Kharkiv Metro station

Universytet (Університет, , lit. 'University') is a station on the Kharkiv Metro's Saltivska Line. The station was opened on 10 August 1984 and is located beneath the Maidan Svobody, at the time, the largest square in Europe and the second largest in the world after Tiananmen Square, in the centre of Kharkiv. The station is named after the Kharkiv National University, which is located on top of the square.

Up until 27 August 1991 the station was called Dzerzhynska according to the name of the square Ploshcha Dzerzhynskoho (Dzherzhinsky Square) after the founder of the Soviet Secret Police Felix Dzerzhinsky. It currently forms a complex with the adjacent station Derzhprom on the Oleksiivska Line.

The station is located deep underground and is a bi-level pillar-trispan with blank marble columns. The station's service rooms are located on one of the second level balconies, and the other balcony is used as an underground passenger transfer for when there are fairs and concerts on the Maidan Svobody. The underground transfer was once used for daily passenger usage during the 1980s, but was closed down during the early 1990s.

Cupolas with a diameter of six meters, each hanging 12 meters apart and weighing 120 tons, are incorporated into the ceiling, in which the station's chandeliers hang. The station itself is 13 meters in width, due to the transfer point to the Derzhprom station on the Oleksiivska Line. The transfer itself was supposed to include escalator access to passengers, but as there was an economic crisis in the country, the escalators were abandoned and replaced with regular stairs.
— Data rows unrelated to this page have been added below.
/-- An instruction that acts on the engine changes engine flags and registers, and reads at most the stack. -/
theorem exec_onEngine_unstored {i : Instr} {s t : State} (hi : i.onEngine = true) (ht : stateAfter (exec i s) = some t) :
    t.unstored = s.unstored := by
  cases i with
  | halt =>
    cases ht
    show s.halt.unstored = s.unstored
    unfold State.halt
    split <;> rfl
  | reti =>
    cases ht
    have h : s.returnFrom.unstored = s.unstored := (execQuiet_unstored s).returnFrom rfl
    unfold State.returnFromInterrupt
    generalize s.returnFrom = u at h ⊢
    exact h
  | stop _ | di | ei | illegal_D3 | illegal_DB | illegal_DD | illegal_E3 | illegal_E4 | illegal_EB | illegal_EC | illegal_ED
    | illegal_F4 | illegal_FC | illegal_FD =>
    cases ht
    rfl
  | _ => cases hi

theorem exec_unstored {i : Instr} {s t : State} (hs : i.stores = false) (ht : stateAfter (exec i s) = some t) :
    t.unstored = s.unstored := by
  cases hi : i.onEngine with
  | true => exact exec_onEngine_unstored hi ht
  | false => exact exec_quiet (execQuiet_unstored s) rfl hs hi (exec_of_stateAfter hi ht)

/-- Settles O35: the part no such instruction changes determines every field named and every byte read. -/
theorem nonStoringInstructionsLeaveMemory : Obligations.NonStoringInstructionsLeaveMemory := by
  intro i s t hs ht
  have h : t.unstored = s.unstored := exec_unstored hs ht
  have hread (a : Word) : t.read8 a = s.read8 a := by rw [← t.unstored_read8, h, s.unstored_read8]
  have hcart : t.cart = { s.cart with rtc := t.cart.rtc, rtcAnchor := t.cart.rtcAnchor } :=
    congrArg (fun u : State => { u.cart with rtc := t.cart.rtc, rtcAnchor := t.cart.rtcAnchor }) h
  have hhost : t.host = { s.host with now := t.host.now, nowReads := t.host.nowReads } :=
    congrArg (fun u : State => { u.host with now := t.host.now, nowReads := t.host.nowReads }) h
  exact ⟨hread, (congrArg State.vram h :), (congrArg State.wram h :), (congrArg State.oam h :), (congrArg State.hram h :),
    hcart, (congrArg State.ie h :), (congrArg State.iflag h :), (congrArg State.dmaReg h :),
    (congrArg State.dmaStall h :), (congrArg State.bootMapped h :), (congrArg State.bootImage h :),
    (congrArg State.par h :), (congrArg State.timer h :), (congrArg State.input h :), (congrArg State.serial h :),
    (congrArg State.ppu h :), (congrArg State.apu h :), hhost⟩

end Sys2Proof.Machine

/-!
SUPPORT. The opcode tables against the encoder: each cell of the primary table as the operand bytes it reads and the
instruction it makes of them, `decode` said once in these terms, and the encoder inverting both tables.
-/
namespace Sys2Proof

open Machine

/-! ### What a cell of the primary table reads and makes -/

/-- The operand bytes a cell reads, for the operand byte `n` or the operand word `nn` (spec/30_encoding.md R141, R145). -/
def Entry.operands (n : Byte) (nn : Word) : Entry → List Byte
  | .op _ | .illegal _ => []
  | .opN _ | .opE _ | .opX _ | .cbOp => [n]
  | .opNN _ => [loByte nn, hiByte nn]

/-- The row of the opcode table a cell names, with the operand byte `n` or the operand word `nn` in it. -/
def Entry.row (n : Byte) (nn : Word) : Entry → Instr
  | .op i | .illegal i => i
  | .opN f | .opE f | .opX f => f n
  | .opNN f => f nn
  | .cbOp => .escape_CB n

/-- The instruction a cell makes of the operand byte `n` or the operand word `nn`: its row, but behind the escape byte the
entry of the secondary table (R154). -/
def Entry.instr (n : Byte) (nn : Word) : Entry → Instr
  | .cbOp => secondary n
  | e => e.row n nn

/-- `Entry.length` counts the opcode byte and the operand bytes (R140). -/
theorem Entry.length_eq (n : Byte) (nn : Word) (e : Entry) : e.length = (e.operands n nn).length + 1 := by
  cases e <;> rfl

/-- The decoder answers the cell's instruction from the opcode and the cell's operand bytes. -/
theorem decode_operands (op n : Byte) (nn : Word) (rest : List Byte) :
    decode (op :: ((primary op).operands n nn ++ rest)) = .ok ((primary op).instr n nn, rest) := by
  unfold decode
  dsimp only
  cases primary op with
  | opNN f =>
    show Except.ok (f (pairOf (hiByte nn) (loByte nn)), rest) = .ok (f nn, rest)
    rw [pairOf_halves]
  | _ => rfl

/-- The decoder answers nothing else: the bytes it read were an opcode and the operand bytes of the opcode's cell. -/
theorem decode_eq_ok {bs rest : List Byte} {i : Instr} (h : decode bs = .ok (i, rest)) :
    ∃ op n nn, bs = op :: ((primary op).operands n nn ++ rest) ∧ i = (primary op).instr n nn := by
  obtain _ | ⟨op, tail⟩ := bs
  · cases h
  refine ⟨op, tail.headD 0, pairOf (tail.getD 1 0) (tail.headD 0), ?_⟩
  unfold decode at h
  dsimp only at h
  cases hp : primary op <;> rw [hp] at h
  case op | illegal =>
    cases h
    exact ⟨rfl, rfl⟩
  case opN | opE | opX | cbOp =>
    obtain _ | ⟨n, tail⟩ := tail <;> cases h
    exact ⟨rfl, rfl⟩
  case opNN =>
    obtain _ | ⟨lo, _ | ⟨hi, tail⟩⟩ := tail <;> cases h
    refine ⟨?_, rfl⟩
    show op :: lo :: hi :: rest = op :: loByte (pairOf hi lo) :: hiByte (pairOf hi lo) :: rest
    rw [loByte_pairOf, hiByte_pairOf]

/-! ### The encoder inverts the tables -/

/-- R153, R346: every byte after the escape byte is the second byte of its entry's encoding. -/
theorem secondary_encodes : ∀ op2, (secondary op2).WellFormed ∧ encode (secondary op2) = [0xCB, op2] := by
  decide +kernel

/-- The values of half a byte: the rows and the columns of the grid of R152. -/
def nibbles : List (BitVec 4) := (List.range 16).map (BitVec.ofNat 4)

theorem mem_nibbles : ∀ x : BitVec 4, x ∈ nibbles := by
  decide

/-- The grid of R152, row by row, with the operands left variables: the encoding of a cell's row of the opcode table is the
cell's opcode and its operand bytes. -/
theorem grid_encode (n : Byte) (nn : Word) :
    nibbles.map (fun hi => nibbles.map fun lo => encode ((primary (hi ++ lo)).row n nn))
      = nibbles.map (fun hi => nibbles.map fun lo => (hi ++ lo) :: (primary (hi ++ lo)).operands n nn) :=
  rfl

theorem encode_row (op n : Byte) (nn : Word) : encode ((primary op).row n nn) = op :: (primary op).operands n nn := by
  have hop : op.extractLsb' 4 4 ++ op.extractLsb' 0 4 = op :=
    (BitVec.extractLsb'_append_extractLsb'_eq_extractLsb' (start₁ := 0) (len₁ := 4) rfl).trans BitVec.extractLsb'_eq_self
  rw [← hop]
  exact List.map_inj_left.1 (List.map_inj_left.1 (grid_encode n nn) _ (mem_nibbles _)) _ (mem_nibbles _)

/-- Only the escape byte's own row is ill-formed (R154). -/
theorem wellFormed_of_encode {i : Instr} {op : Byte} {bs : List Byte} (h : encode i = op :: bs) (hop : op ≠ 0xCB) :
    i.WellFormed := by
  unfold Instr.WellFormed Instr.check
  split
  · exact absurd (List.cons.inj h).1.symm hop
  · rfl

/-- R152, R154: the encoding of what a cell makes is the cell's opcode and its operand bytes; the escape byte's cell makes
the entry of the secondary table. -/
theorem primary_encodes (op n : Byte) (nn : Word) :
    ((primary op).instr n nn).WellFormed ∧ encode ((primary op).instr n nn) = op :: (primary op).operands n nn := by
  by_cases hop : op = 0xCB
  · subst hop
    exact secondary_encodes n
  · have h := encode_row op n nn
    generalize primary op = e at h ⊢
    cases e with
    | cbOp => exact absurd (List.cons.inj h).1.symm hop
    | op | opN | opE | opNN | opX | illegal => exact ⟨wellFormed_of_encode h hop, h⟩

/-- The decoder inverts the encoder: the opcode selects the instruction's own cell. An operand byte is the byte encoded, so the
lookup decides the case; an operand word is put together again from its two bytes. -/
theorem decode_encode {i : Instr} (rest : List Byte) (hi : i.WellFormed) : decode (encode i ++ rest) = .ok (i, rest) := by
  cases i with
  | escape_CB _ => cases hi
  | ld_BC_nn nn | ld_DE_nn nn | ld_HL_nn nn | ld_SP_nn nn | ld_mnn_SP nn | ld_mnn_A nn | ld_A_mnn nn | jp_nn nn | jp_NZ_nn nn
    | jp_Z_nn nn | jp_NC_nn nn | jp_C_nn nn | call_nn nn | call_NZ_nn nn | call_Z_nn nn | call_NC_nn nn | call_C_nn nn =>
    exact decode_operands _ 0 nn rest
  | _ => rfl

/-! ### The length by the first byte -/

/-- The cell is an unmapped byte's. -/
def Entry.isIllegal : Entry → Bool
  | .illegal _ => true
  | _ => false

theorem Entry.isIllegal_iff (e : Entry) : e.isIllegal = true ↔ ∃ i, e = .illegal i := by
  cases e <;> simp [Entry.isIllegal]

/-- R155: the cells of format `ILLEGAL` are those of the eleven unmapped bytes. -/
theorem primary_illegal_iff (op : Byte) : (∃ i, primary op = .illegal i) ↔ op ∈ unmappedBytes := by
  rw [← Entry.isIllegal_iff]
  revert op
  decide +kernel

/-- R150: the length a cell gives, by the three lists. -/
theorem primary_length : ∀ op ∉ unmappedBytes, (primary op).length =
    if op ∈ [0x01, 0x11, 0x21, 0x31, 0x08, 0xC2, 0xCA, 0xD2, 0xDA, 0xC3, 0xC4, 0xCC, 0xD4, 0xDC, 0xCD, 0xEA, 0xFA] then 3
    else if op ∈ [0x06, 0x0E, 0x16, 0x1E, 0x26, 0x2E, 0x36, 0x3E, 0x10, 0x18, 0x20, 0x28, 0x30, 0x38, 0xC6, 0xCE, 0xD6,
      0xDE, 0xE6, 0xEE, 0xF6, 0xFE, 0xE0, 0xF0, 0xE8, 0xF8, 0xCB] then 2
    else 1 := by
  decide +kernel

/-- What the decoder leaves is what stands after the length of the first byte's cell. -/
theorem length_of_decode {op : Byte} {rest r : List Byte} {i : Instr} (h : decode (op :: rest) = .ok (i, r)) :
    rest.length + 1 = r.length + (primary op).length := by
  obtain ⟨_, n, nn, hbs, -⟩ := decode_eq_ok h
  obtain ⟨rfl, rfl⟩ := List.cons.inj hbs
  rw [List.length_append, (primary op).length_eq n nn]
  omega

end Sys2Proof

namespace Sys2Proof.Machine

/-! ### Fetching, and the obligations of the encoding -/

/-- Fetching an unmapped byte is the read's effect alone: `PC` and the halt bug are put back (R400 line 9). -/
theorem State.fetchInstr_of_illegal {s : State} {i : Instr} (h : primary s.fetchByte = .illegal i) :
    s.fetchInstr = (i, s.touch8 s.regs.pc) := by
  unfold State.fetchInstr
  rw [h]

/-- Settles O1, by the cases of the instruction. -/
theorem decodeEncodeRoundTrip : Obligations.DecodeEncodeRoundTrip := fun _ rest hi => decode_encode rest hi

/-- Settles O2: what the decoder reads is a cell's opcode and operand bytes, and these are the encoding. -/
theorem decodedBytesReencode : Obligations.DecodedBytesReencode := by
  intro bs rest i h
  obtain ⟨op, n, nn, rfl, rfl⟩ := decode_eq_ok h
  obtain ⟨hwf, henc⟩ := primary_encodes op n nn
  exact ⟨hwf, by rw [henc]; rfl⟩

/-- Settles O4, by the lengths and the formats of the primary table's cells. -/
theorem lengthFromFirstByte : Obligations.LengthFromFirstByte := by
  refine ⟨fun op rest r i hop h => ?_, primary_illegal_iff, fun s hs => ?_⟩
  · rw [← primary_length op hop]
    exact length_of_decode h
  · obtain ⟨i, hi⟩ := (primary_illegal_iff s.fetchByte).2 hs
    rw [State.fetchInstr_of_illegal hi]
    exact ⟨s.touch8_regs _, s.touch8_haltBug _⟩

/-- Settles O3: each word, looked up in the tables. -/
theorem specWordsDecode : Obligations.SpecWordsDecode :=
  ⟨rfl, rfl, rfl, rfl, rfl, rfl, rfl, rfl, rfl, rfl, rfl, rfl, rfl, rfl, rfl⟩

end Sys2Proof.Machine

/-!
SUPPORT. What an 8-bit load does: the meanings of the rows of the opcode table by their operands, and the next state that each
shared operation of the loads ends in.
-/
namespace Sys2Proof.Machine

/-! ### The rows by their operands -/

theorem encode_ldRR (x r : Reg8) : encode (.ldRR x r) = [0b01#2 ++ x.code ++ r.code] := by cases x <;> cases r <;> rfl
theorem encode_ldRN (x : Reg8) (n : Byte) : encode (.ldRN x n) = [0b00#2 ++ x.code ++ 0b110#3, n] := by cases x <;> rfl
theorem encode_ldRM (x : Reg8) : encode (.ldRM x) = [0b01#2 ++ x.code ++ 0b110#3] := by cases x <;> rfl
theorem encode_ldMR (r : Reg8) : encode (.ldMR r) = [0b01110#5 ++ r.code] := by cases r <;> rfl

theorem exec_ldRR (s : State) (x r : Reg8) : exec (.ldRR x r) s = done 4 (s.loadReg x r) := by cases x <;> cases r <;> rfl
theorem exec_ldRN (s : State) (x : Reg8) (n : Byte) : exec (.ldRN x n) s = done 8 (s.loadImm x n) := by cases x <;> rfl
theorem exec_ldRM (s : State) (x : Reg8) : exec (.ldRM x) s = done 8 (s.loadMem x s.regs.hl) := by cases x <;> rfl
theorem exec_ldMR (s : State) (r : Reg8) : exec (.ldMR r) s = done 8 (s.storeReg s.regs.hl r) := by cases r <;> rfl

/-! ### The next state of a load -/

/-- A read leaves the register file, so the byte read is all that changes in it. -/
theorem State.loadMem_eq (s : State) (x : Reg8) (a : Word) :
    s.loadMem x a = { s.touch8 a with regs := s.regs.set8 x (s.read8 a) } := by
  unfold State.loadMem State.setReg8
  rw [State.touch8_regs]

theorem done_loadMem (n : Nat) (s : State) (x : Reg8) (a : Word) :
    done n (s.loadMem x a) = .next { s.touch8 a with regs := s.regs.set8 x (s.read8 a), cost := n } := by
  rw [State.loadMem_eq]
  rfl

theorem done_storeReg (n : Nat) (s : State) (a : Word) (r : Reg8) :
    done n (s.storeReg a r) = .next { s.write8 a (s.regs.get8 r) with cost := n } := rfl

/-- `HL` moves after the read (R216, R217). -/
theorem done_loadMem_setHl (n : Nat) (s : State) (x : Reg8) (a v : Word) :
    done n ((s.loadMem x a).setHl v)
      = .next { s.touch8 a with regs := (s.regs.set8 x (s.read8 a)).setHl v, cost := n } := by
  rw [State.loadMem_eq]
  rfl

/-- `HL` moves after the store, which leaves the register file (R218, R219). -/
theorem done_storeReg_setHl (n : Nat) (s : State) (a v : Word) (r : Reg8) :
    done n ((s.storeReg a r).setHl v) = .next { s.write8 a (s.regs.get8 r) with regs := s.regs.setHl v, cost := n } := by
  unfold State.storeReg State.storeByte State.setHl
  rw [State.write8_regs]
  rfl

/-! ### The high page -/

theorem toNat_highPage (n : Byte) : (highPage n).toNat = 0xFF00 + n.toNat := by
  unfold highPage pairOf
  rw [BitVec.toNat_append]
  exact (Nat.shiftLeft_add_eq_or_of_lt n.isLt 0xFF).symm

/-- The high-page address as a sum (R212 to R215). -/
theorem highPage_eq_add (n : Byte) : highPage n = 0xFF00 + n.setWidth 16 := by
  have h := toNat_highPage n
  bv_omega

/-- No clock register lies in the high page, so a read there changes nothing (R113). -/
theorem State.touch8_highPage (s : State) (n : Byte) : s.touch8 (highPage n) = s := by
  refine Decidable.byContradiction fun hne => ?_
  obtain ⟨hw, -⟩ := State.clock_of_touch8_ne hne
  have hbelow : (highPage n).toNat < 0xC000 := (State.bounds_of_window hw).2
  have hvalue := toNat_highPage n
  omega

theorem done_loadMem_highPage (k : Nat) (s : State) (x : Reg8) (n : Byte) :
    done k (s.loadMem x (highPage n))
      = .next { s with regs := s.regs.set8 x (s.read8 (0xFF00 + n.setWidth 16)), cost := k } := by
  rw [done_loadMem, State.touch8_highPage, highPage_eq_add]

theorem done_storeReg_highPage (k : Nat) (s : State) (n : Byte) (r : Reg8) :
    done k (s.storeReg (highPage n) r) = .next { s.write8 (0xFF00 + n.setWidth 16) (s.regs.get8 r) with cost := k } := by
  rw [done_storeReg, highPage_eq_add]

/-! ### The obligations of the 8-bit loads -/

/-- Settles O6, by the meaning and the encoding of each form over its operands. -/
theorem loadsOfRegistersAndHl : Obligations.LoadsOfRegistersAndHl := fun s x r n =>
  ⟨encode_ldRR x r, exec_ldRR s x r, encode_ldRN x n, exec_ldRN s x n,
    encode_ldRM x, (exec_ldRM s x).trans (done_loadMem 8 s x _),
    encode_ldMR r, (exec_ldMR s r).trans (done_storeReg 8 s _ r), rfl, rfl⟩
A large portrait of Felix Dzerzhinsky was located on the station which was later removed after the renovation of the station. Station vestibules are located on both ends of the station, which have been linked with a network of underground passenger tunnels which have many small shops.

In September 2023 a small school was created in the metro station so that education would continue during the bombing of Kharkiv in the Russian invasion of Ukraine.